The sheriff said the incident will be a learning tool for jail personnel here and elsewhere — adding that one thing he learned is that when there’s a hostage situation like this, “You need a lot of mutual aid.”

Personnel from a variety of agencies came to help and be ready to act in a variety of ways depending on how the situation played out, such as needing to break into the pod.

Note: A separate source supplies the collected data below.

/-- The blocks of a fire line, in rising slot order, LAST on the last (R178); those of the heads for which `blank` holds
carry BLANK. -/
def lineBlocks (s : State) (b n : Nat) (t : BarTable) (blank : SlotRec → Bool) (extra : Option (Nat × Nat)) : List FireBlock :=
  let l := (presentSlots t).flatMap fun e => headBlocks s b n t (sources s b) (blank e.2) extra e
  l.zipIdx.map fun e => if e.2 + 1 = l.length then { e.1 with last := true } else e.1

/-- Codes packed as a bit stream, the first code in the lowest bits (R97, R177). -/
def packCodes (bits : Nat) (l : List Nat) : Nat := l.foldr (fun c acc => c + 2 ^ bits * acc) 0

/-- A fire block as bytes (R177): codes zero-padded to a multiple of 4 bytes. -/
def FireBlock.bytes (n : Nat) (k : FireBlock) : Bytes :=
  let bits := if k.code3 then 3 else 2
  let len := ceilDiv (ceilDiv (bits * k.codes.length) 8) 4 * 4
  le 2 n ++ le 1 (k.slot + 32 * flag k.blank + 64 * flag k.code3 + 128 * flag k.last) ++ le 1 (k.wave % 16 + 16 * (k.delay % 16)) ++
    le 2 k.winFirst ++ le 2 k.winCount ++ le len (packCodes bits k.codes)

/-! ### Slack (R213, R409) -/

/-- The trim target in force's aim: the host's target plus the registration correction, in sixteenths (R324). -/
def trimTarget (bar : Bar) : Int := clampInt (-128) 127 (bar.trimHost + bar.regCorr)

/-- The largest fire_ahead of the channels that print on a bar. -/
def barFa (s : State) (b : Nat) : Nat := maxOf ((sources s b).map fun c => c.chan.fireAhead)

/-- Slack of line n handed now, in 1/16 line: its distance from the fire phase with the trim target included, less FA and
the 2 LP of R19 (R213). -/
def slackOf (s : State) (b n : Nat) : Int :=
  let phase := (s.pos.phi32 * 16 - trimTarget (barAt s b) * 2 ^ 32) * 16 / ((barQ s b : Int) * 2 ^ 32)
  16 * (n : Int) - phase - 16 * ((barFa s b : Int) + 2)

/-- The slack of a line entered into the bar's present window (R409); of a line never handed it is taken at its instant, and so
is negative. -/
def noteSlack (b n : Nat) (s : State) : State :=
  if !barActive s b then s else
  let k := slackOf s b n
  setBar s b fun bar => { bar with
    slackMin := some (match bar.slackMin with | none => k | some m => min m k)
    slackLines := bar.slackLines + 1 }

/-! ### Lost lines -/

/-- An item has a dot on fire line n of a bar: on some row of some head, the row's device line lies in the item's window
and a nozzle of the row on one of its dots (R166, R352). -/
def itemOnLine (t : BarTable) (q n : Nat) (i : Item) : Bool :=
  (presentSlots t).any fun e => e.2.rows.any fun w =>
    let d := rowDelay w.rowOffset q
    let y := n + skewOf e.2.downOffset q - d
    d ≤ n + skewOf e.2.downOffset q && i.line ≤ y && y < i.line + i.winH &&
      (List.range w.nozzleCount).any fun j =>
        let x := e.2.dotStart + rowDot w j
        i.dotX ≤ x && x < i.dotX + i.winW

/-- The streams whose channel is on a bar. -/
def barStreams (s : State) (b : Nat) : List Nat :=
  (s.objs.streams.live.filter fun e => (channelOf s e.2.channel).any fun c => c.bar == b).map (·.1)

/-- Every item of a bar that meets a test on fire line n changed. -/
def itemsOnLine (b n : Nat) (p : Item → Bool) (f : Item → Item) (s : State) : State :=
  match (barAt s b).table with
  | none => s
  | some t => (barStreams s b).foldl (fun s slot =>
      (itemsWhere s slot fun i => p i && itemOnLine t (barQ s b) n i).foldl (fun s q => setItem slot q f s) s) s

/-- Fire line n of a bar is lost: the items with a dot on it lose a line (R352), those on which the bench has not decided
yet with them. -/
def loseFireLine (b n : Nat) (s : State) : State :=
  itemsOnLine b n (fun i => i.state == .fired || (i.state == .rendered && i.decided != some false))
    (fun i => { i with lostLine := true }) s

/-- Whether a run has a channel on a bar. -/
def runOn (s : State) (b : Nat) (r : Run) : Bool := (runBars s r).contains b

/-- LINE_MISSED with the lines missed since the last, at most once per second (R214, R271). -/
def tellMissed (b : Nat) (s : State) : State :=
  let bar := barAt s b
  if bar.missedNew ≠ 0 ∧ due bar.missedAt 1000000000 s.time.clock then
    fieldEventAt 0x070A 0 (some (runPos s 0)) (le 1 b ++ zeros 3 ++ le 4 bar.missedNew)
      (setBar s b fun bar => { bar with missedNew := 0, missedAt := some s.time.clock })
  else s

/-- One fire line of a bar missed (R214, R271); it counts once. -/
def missLine (b n : Nat) (s : State) : State :=
  if (barAt s b).missedAhead.contains n then s else
  let s1 := setBar (loseFireLine b n s) b fun bar =>
    { bar with missed := (bar.missed + 1) % 2 ^ 32, missedNew := bar.missedNew + 1 }
  tellMissed b (auditRuns (runOn s b) (fun a => { a with missed := a.missed + 1 }) s1)

/-! ### Handing a line to the lanes -/

/-- Every part of the serve data changes for the lines on which fire line n lands has been sent, and of those in force at
once (R181, R256). -/
def servedUpTo (s : State) (b n : Nat) : Bool := (barAt s b).serve.all fun c => n + barSkew s b < c.line

/-- A bar's line can be handed: a table, an ACTIVE link, the driver's fire_limit (R262) and its serve data (R256). -/
def mayHand (s : State) (b n : Nat) : Bool :=
  (barAt s b).table.isSome && (linkAt s b).state == .active && (barAt s b).driver == 1 && fireLimitOk (linkAt s b) n &&
    servedUpTo s b n &&
    (match (barAt s b).resumeLine with | none => true | some r => r ≤ n)

/-- The fire phase of a bar lies more than 2 lines before line n (R214). -/
def twoAhead (s : State) (b n : Nat) : Bool := s.pos.phi32 < fireAt (barAt s b) (barQ s b) n - 2 * (barQ s b : Int) * 2 ^ 28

The Ohio Department of Rehabilitation and Corrections Bureau of Adult Detention will review the incident as part of its annual review process, Shay said. It’s not known yet whether the incident will require more than that, he added.

Cole said the experience of negotiating with three inmates in a jail was unique for him. But trained hostage negotiators realize “every situation is different,” and arrive prepared to deal with what comes their way.

Cole said he talked to Lynn during the ordeal. Cole and another hostage negotiator were in a room separate from the inmates and Lynn, talking with them on Lynn’s portable radio and his cellphone.

“The officer — he was calm. He did a fantastic job. For being in the situation he was in, he did a fantastic job. I had the opportunity to meet him when this was over,” Cole said.

Cole said his main emotion when the standoff ended about 8:30 p.m. was gratitude. But what he did was nothing heroic, only the end result of a desire to see everyone end their day safely: “That was compassion for that officer who found himself in that situation, and I just tried to do everything I could to get him out unharmed, the rest of the responding officers ... unharmed, and the inmates themselves unharmed.”

Cole said he was prepared to stay as long as necessary. “One thing with negotiations, and we preach this, that time is always on our side. The longer it goes, the better. So time was not a problem for me, ready to engage as long as we had to engage.”